In a footnote to a poem titled Speech to the Western Indians, Arent DePeyster, British commandant from 1774 to 1779 at Fort Michilimackinac (a former French fort in what was then the British province of Quebec), noted that "Baptist Point de Saible" was "a handsome negro", "well educated", and "settled in Eschecagou". When he published this poem in 1813, DePeyster presented it as a speech that he had made at the village of Arbrecroche (now Harbor Springs, Michigan) on 4 July 1779. This footnote has led many scholars to assume that Point du Sable had settled in Chicago by 1779. But letters written by other traders in the late 1770s suggest that Point du Sable was at this time settled at the mouth of Trail Creek (Rivière du Chemin) at what is now Michigan City, Indiana.

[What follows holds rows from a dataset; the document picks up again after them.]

-- ==== Sys2Proof/Laws/State.lean ====
section
/-!
SUPPORT. What each update of the state leaves alone: one lemma per field per update, true by computation.
-/

namespace Sys2Proof.Machine

/-! `State.setN` -/

@[simp] theorem State.setN_pending (s : State) (f : Field) (n v : Nat) : (s.setN f n v).pending = s.pending := by cases s; rfl
@[simp] theorem State.setN_now (s : State) (f : Field) (n v : Nat) : (s.setN f n v).now = s.now := by cases s; rfl
@[simp] theorem State.setN_freeCtr (s : State) (f : Field) (n v : Nat) : (s.setN f n v).freeCtr = s.freeCtr := by cases s; rfl
@[simp] theorem State.setN_out (s : State) (f : Field) (n v : Nat) : (s.setN f n v).out = s.out := by cases s; rfl
@[simp] theorem State.setN_pwr (s : State) (f : Field) (n v : Nat) : (s.setN f n v).pwr = s.pwr := by cases s; rfl
@[simp] theorem State.setN_ft (s : State) (f : Field) (n v : Nat) : (s.setN f n v).ft = s.ft := by cases s; rfl
@[simp] theorem State.setN_cal (s : State) (f : Field) (n v : Nat) : (s.setN f n v).cal = s.cal := by cases s; rfl
@[simp] theorem State.setN_link (s : State) (f : Field) (n v : Nat) : (s.setN f n v).link = s.link := by cases s; rfl
@[simp] theorem State.setN_hub (s : State) (f : Field) (n v : Nat) : (s.setN f n v).hub = s.hub := by cases s; rfl
@[simp] theorem State.setN_mgt (s : State) (f : Field) (n v : Nat) : (s.setN f n v).mgt = s.mgt := by cases s; rfl
@[simp] theorem State.setN_mbx (s : State) (f : Field) (n v : Nat) : (s.setN f n v).mbx = s.mbx := by cases s; rfl
@[simp] theorem State.setN_grn (s : State) (f : Field) (n v : Nat) : (s.setN f n v).grn = s.grn := by cases s; rfl
@[simp] theorem State.setN_dram (s : State) (f : Field) (n v : Nat) : (s.setN f n v).dram = s.dram := by cases s; rfl
@[simp] theorem State.setN_flash (s : State) (f : Field) (n v : Nat) : (s.setN f n v).flash = s.flash := by cases s; rfl
@[simp] theorem State.setN_dge (s : State) (f : Field) (n v : Nat) : (s.setN f n v).dge = s.dge := by cases s; rfl
@[simp] theorem State.setN_eng (s : State) (f : Field) (n v : Nat) : (s.setN f n v).eng = s.eng := by cases s; rfl

/-! `State.set` -/

@[simp] theorem State.set_pending (s : State) (f : Field) (v : Nat) : (s.set f v).pending = s.pending := by cases s; rfl
@[simp] theorem State.set_now (s : State) (f : Field) (v : Nat) : (s.set f v).now = s.now := by cases s; rfl
@[simp] theorem State.set_freeCtr (s : State) (f : Field) (v : Nat) : (s.set f v).freeCtr = s.freeCtr := by cases s; rfl
@[simp] theorem State.set_out (s : State) (f : Field) (v : Nat) : (s.set f v).out = s.out := by cases s; rfl
@[simp] theorem State.set_pwr (s : State) (f : Field) (v : Nat) : (s.set f v).pwr = s.pwr := by cases s; rfl
@[simp] theorem State.set_ft (s : State) (f : Field) (v : Nat) : (s.set f v).ft = s.ft := by cases s; rfl
@[simp] theorem State.set_cal (s : State) (f : Field) (v : Nat) : (s.set f v).cal = s.cal := by cases s; rfl
@[simp] theorem State.set_link (s : State) (f : Field) (v : Nat) : (s.set f v).link = s.link := by cases s; rfl
@[simp] theorem State.set_hub (s : State) (f : Field) (v : Nat) : (s.set f v).hub = s.hub := by cases s; rfl
@[simp] theorem State.set_mgt (s : State) (f : Field) (v : Nat) : (s.set f v).mgt = s.mgt := by cases s; rfl
@[simp] theorem State.set_mbx (s : State) (f : Field) (v : Nat) : (s.set f v).mbx = s.mbx := by cases s; rfl
@[simp] theorem State.set_grn (s : State) (f : Field) (v : Nat) : (s.set f v).grn = s.grn := by cases s; rfl
@[simp] theorem State.set_dram (s : State) (f : Field) (v : Nat) : (s.set f v).dram = s.dram := by cases s; rfl
@[simp] theorem State.set_flash (s : State) (f : Field) (v : Nat) : (s.set f v).flash = s.flash := by cases s; rfl
@[simp] theorem State.set_dge (s : State) (f : Field) (v : Nat) : (s.set f v).dge = s.dge := by cases s; rfl
@[simp] theorem State.set_eng (s : State) (f : Field) (v : Nat) : (s.set f v).eng = s.eng := by cases s; rfl
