/-! `State.trap` -/

@[simp] theorem State.trap_pending (s : State) (n inst : Nat) : (s.trap n inst).pending = s.pending := by
  unfold State.trap; split
  · rfl
  · dsimp only; split <;> simp
@[simp] theorem State.trap_now (s : State) (n inst : Nat) : (s.trap n inst).now = s.now := by
  unfold State.trap; split
  · rfl
  · dsimp only; split <;> simp
@[simp] theorem State.trap_freeCtr (s : State) (n inst : Nat) : (s.trap n inst).freeCtr = s.freeCtr := by
  unfold State.trap; split
  · rfl
  · dsimp only; split <;> simp
@[simp] theorem State.trap_regs (s : State) (n inst : Nat) : (s.trap n inst).regs = s.regs := by
  unfold State.trap; split
  · rfl
  · dsimp only; split <;> simp
@[simp] theorem State.trap_pwr (s : State) (n inst : Nat) : (s.trap n inst).pwr = s.pwr := by
  unfold State.trap; split
  · rfl
  · dsimp only; split <;> simp
@[simp] theorem State.trap_ft (s : State) (n inst : Nat) : (s.trap n inst).ft = s.ft := by
  unfold State.trap; split
  · rfl
  · dsimp only; split <;> simp
@[simp] theorem State.trap_cal (s : State) (n inst : Nat) : (s.trap n inst).cal = s.cal := by
  unfold State.trap; split
  · rfl
  · dsimp only; split <;> simp
@[simp] theorem State.trap_link (s : State) (n inst : Nat) : (s.trap n inst).link = s.link := by
  unfold State.trap; split
  · rfl
  · dsimp only; split <;> simp
@[simp] theorem State.trap_mgt (s : State) (n inst : Nat) : (s.trap n inst).mgt = s.mgt := by
  unfold State.trap; split
  · rfl
  · dsimp only; split <;> simp
@[simp] theorem State.trap_mbx (s : State) (n inst : Nat) : (s.trap n inst).mbx = s.mbx := by
  unfold State.trap; split
  · rfl
  · dsimp only; split <;> simp
@[simp] theorem State.trap_grn (s : State) (n inst : Nat) : (s.trap n inst).grn = s.grn := by
  unfold State.trap; split
  · rfl
  · dsimp only; split <;> simp
@[simp] theorem State.trap_dram (s : State) (n inst : Nat) : (s.trap n inst).dram = s.dram := by
  unfold State.trap; split
  · rfl
  · dsimp only; split <;> simp
@[simp] theorem State.trap_flash (s : State) (n inst : Nat) : (s.trap n inst).flash = s.flash := by
  unfold State.trap; split
  · rfl
  · dsimp only; split <;> simp
@[simp] theorem State.trap_dge (s : State) (n inst : Nat) : (s.trap n inst).dge = s.dge := by
  unfold State.trap; split
  · rfl
  · dsimp only; split <;> simp
@[simp] theorem State.trap_eng (s : State) (n inst : Nat) : (s.trap n inst).eng = s.eng := by
  unfold State.trap; split
  · rfl
  · dsimp only; split <;> simp

/-! `State.reactVector` -/

@[simp] theorem State.reactVector_pending (s : State) (b : Bool) : (s.reactVector b).pending = s.pending := by
  unfold State.reactVector; split <;> simp
@[simp] theorem State.reactVector_now (s : State) (b : Bool) : (s.reactVector b).now = s.now := by
  unfold State.reactVector; split <;> simp
@[simp] theorem State.reactVector_freeCtr (s : State) (b : Bool) : (s.reactVector b).freeCtr = s.freeCtr := by
  unfold State.reactVector; split <;> simp
@[simp] theorem State.reactVector_regs (s : State) (b : Bool) : (s.reactVector b).regs = s.regs := by
  unfold State.reactVector; split <;> simp
@[simp] theorem State.reactVector_pwr (s : State) (b : Bool) : (s.reactVector b).pwr = s.pwr := by
  unfold State.reactVector; split <;> simp
@[simp] theorem State.reactVector_ft (s : State) (b : Bool) : (s.reactVector b).ft = s.ft := by
  unfold State.reactVector; split <;> simp
@[simp] theorem State.reactVector_cal (s : State) (b : Bool) : (s.reactVector b).cal = s.cal := by
  unfold State.reactVector; split <;> simp
@[simp] theorem State.reactVector_hub (s : State) (b : Bool) : (s.reactVector b).hub = s.hub := by
  unfold State.reactVector; split <;> simp
@[simp] theorem State.reactVector_mgt (s : State) (b : Bool) : (s.reactVector b).mgt = s.mgt := by
  unfold State.reactVector; split <;> simp
@[simp] theorem State.reactVector_mbx (s : State) (b : Bool) : (s.reactVector b).mbx = s.mbx := by
  unfold State.reactVector; split <;> simp
@[simp] theorem State.reactVector_grn (s : State) (b : Bool) : (s.reactVector b).grn = s.grn := by
  unfold State.reactVector; split <;> simp
@[simp] theorem State.reactVector_dram (s : State) (b : Bool) : (s.reactVector b).dram = s.dram := by
  unfold State.reactVector; split <;> simp
@[simp] theorem State.reactVector_flash (s : State) (b : Bool) : (s.reactVector b).flash = s.flash := by
  unfold State.reactVector; split <;> simp
@[simp] theorem State.reactVector_dge (s : State) (b : Bool) : (s.reactVector b).dge = s.dge := by
  unfold State.reactVector; split <;> simp
@[simp] theorem State.reactVector_eng (s : State) (b : Bool) : (s.reactVector b).eng = s.eng := by
  unfold State.reactVector; split <;> simp

/-! `State.reactAlert` -/

@[simp] theorem State.reactAlert_pending (s : State) (b : Bool) : (s.reactAlert b).pending = s.pending := by
  unfold State.reactAlert; split <;> simp
@[simp] theorem State.reactAlert_now (s : State) (b : Bool) : (s.reactAlert b).now = s.now := by
  unfold State.reactAlert; split <;> simp
@[simp] theorem State.reactAlert_freeCtr (s : State) (b : Bool) : (s.reactAlert b).freeCtr = s.freeCtr := by
  unfold State.reactAlert; split <;> simp
@[simp] theorem State.reactAlert_out (s : State) (b : Bool) : (s.reactAlert b).out = s.out := by
  unfold State.reactAlert; split <;> simp
@[simp] theorem State.reactAlert_pwr (s : State) (b : Bool) : (s.reactAlert b).pwr = s.pwr := by
  unfold State.reactAlert; split <;> simp
@[simp] theorem State.reactAlert_ft (s : State) (b : Bool) : (s.reactAlert b).ft = s.ft := by
  unfold State.reactAlert; split <;> simp
@[simp] theorem State.reactAlert_cal (s : State) (b : Bool) : (s.reactAlert b).cal = s.cal := by
  unfold State.reactAlert; split <;> simp
@[simp] theorem State.reactAlert_link (s : State) (b : Bool) : (s.reactAlert b).link = s.link := by
  unfold State.reactAlert; split <;> simp
@[simp] theorem State.reactAlert_hub (s : State) (b : Bool) : (s.reactAlert b).hub = s.hub := by
  unfold State.reactAlert; split <;> simp
@[simp] theorem State.reactAlert_mgt (s : State) (b : Bool) : (s.reactAlert b).mgt = s.mgt := by
  unfold State.reactAlert; split <;> simp
@[simp] theorem State.reactAlert_mbx (s : State) (b : Bool) : (s.reactAlert b).mbx = s.mbx := by
  unfold State.reactAlert; split <;> simp
@[simp] theorem State.reactAlert_grn (s : State) (b : Bool) : (s.reactAlert b).grn = s.grn := by
  unfold State.reactAlert; split <;> simp
@[simp] theorem State.reactAlert_dram (s : State) (b : Bool) : (s.reactAlert b).dram = s.dram := by
  unfold State.reactAlert; split <;> simp
@[simp] theorem State.reactAlert_flash (s : State) (b : Bool) : (s.reactAlert b).flash = s.flash := by
  unfold State.reactAlert; split <;> simp
@[simp] theorem State.reactAlert_dge (s : State) (b : Bool) : (s.reactAlert b).dge = s.dge := by
  unfold State.reactAlert; split <;> simp
@[simp] theorem State.reactAlert_eng (s : State) (b : Bool) : (s.reactAlert b).eng = s.eng := by
  unfold State.reactAlert; split <;> simp

/-! `State.reactTrap` -/

@[simp] theorem State.reactTrap_pending (s : State) (b : Bool) (n i : Nat) : (s.reactTrap b n i).pending = s.pending := by
  unfold State.reactTrap; split <;> simp
@[simp] theorem State.reactTrap_now (s : State) (b : Bool) (n i : Nat) : (s.reactTrap b n i).now = s.now := by
  unfold State.reactTrap; split <;> simp
@[simp] theorem State.reactTrap_freeCtr (s : State) (b : Bool) (n i : Nat) : (s.reactTrap b n i).freeCtr = s.freeCtr := by
  unfold State.reactTrap; split <;> simp
@[simp] theorem State.reactTrap_regs (s : State) (b : Bool) (n i : Nat) : (s.reactTrap b n i).regs = s.regs := by
  unfold State.reactTrap; split <;> simp
@[simp] theorem State.reactTrap_pwr (s : State) (b : Bool) (n i : Nat) : (s.reactTrap b n i).pwr = s.pwr := by
  unfold State.reactTrap; split <;> simp
@[simp] theorem State.reactTrap_ft (s : State) (b : Bool) (n i : Nat) : (s.reactTrap b n i).ft = s.ft := by
  unfold State.reactTrap; split <;> simp
@[simp] theorem State.reactTrap_cal (s : State) (b : Bool) (n i : Nat) : (s.reactTrap b n i).cal = s.cal := by
  unfold State.reactTrap; split <;> simp
@[simp] theorem State.reactTrap_link (s : State) (b : Bool) (n i : Nat) : (s.reactTrap b n i).link = s.link := by
  unfold State.reactTrap; split <;> simp
@[simp] theorem State.reactTrap_mgt (s : State) (b : Bool) (n i : Nat) : (s.reactTrap b n i).mgt = s.mgt := by
  unfold State.reactTrap; split <;> simp
@[simp] theorem State.reactTrap_mbx (s : State) (b : Bool) (n i : Nat) : (s.reactTrap b n i).mbx = s.mbx := by
  unfold State.reactTrap; split <;> simp
@[simp] theorem State.reactTrap_grn (s : State) (b : Bool) (n i : Nat) : (s.reactTrap b n i).grn = s.grn := by
  unfold State.reactTrap; split <;> simp
@[simp] theorem State.reactTrap_dram (s : State) (b : Bool) (n i : Nat) : (s.reactTrap b n i).dram = s.dram := by
  unfold State.reactTrap; split <;> simp
@[simp] theorem State.reactTrap_flash (s : State) (b : Bool) (n i : Nat) : (s.reactTrap b n i).flash = s.flash := by
  unfold State.reactTrap; split <;> simp
@[simp] theorem State.reactTrap_dge (s : State) (b : Bool) (n i : Nat) : (s.reactTrap b n i).dge = s.dge := by
  unfold State.reactTrap; split <;> simp
@[simp] theorem State.reactTrap_eng (s : State) (b : Bool) (n i : Nat) : (s.reactTrap b n i).eng = s.eng := by
  unfold State.reactTrap; split <;> simp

In August 1779, during the American Revolutionary War, Point du Sable was arrested as a suspected American Patriot sympathizer at Trail Creek by British troops and imprisoned briefly. An officer's report following his arrest noted that Point du Sable had many friends who vouched for his good character. The following year, Point du Sable was ordered transported to the Pinery on the St. Clair River north of Detroit. From the summer of 1780 until May 1784, Point du Sable managed the Pinery, a tract of woodlands owned by British officer Lt. Patrick Sinclair, on the St. Clair River in eastern Michigan. This may have been a choice given by him from the British, offering him release from his imprisonment to manage the Pinery. Point du Sable lived with his family in a cabin at the mouth of the Pine River in what is now the city of St. Clair.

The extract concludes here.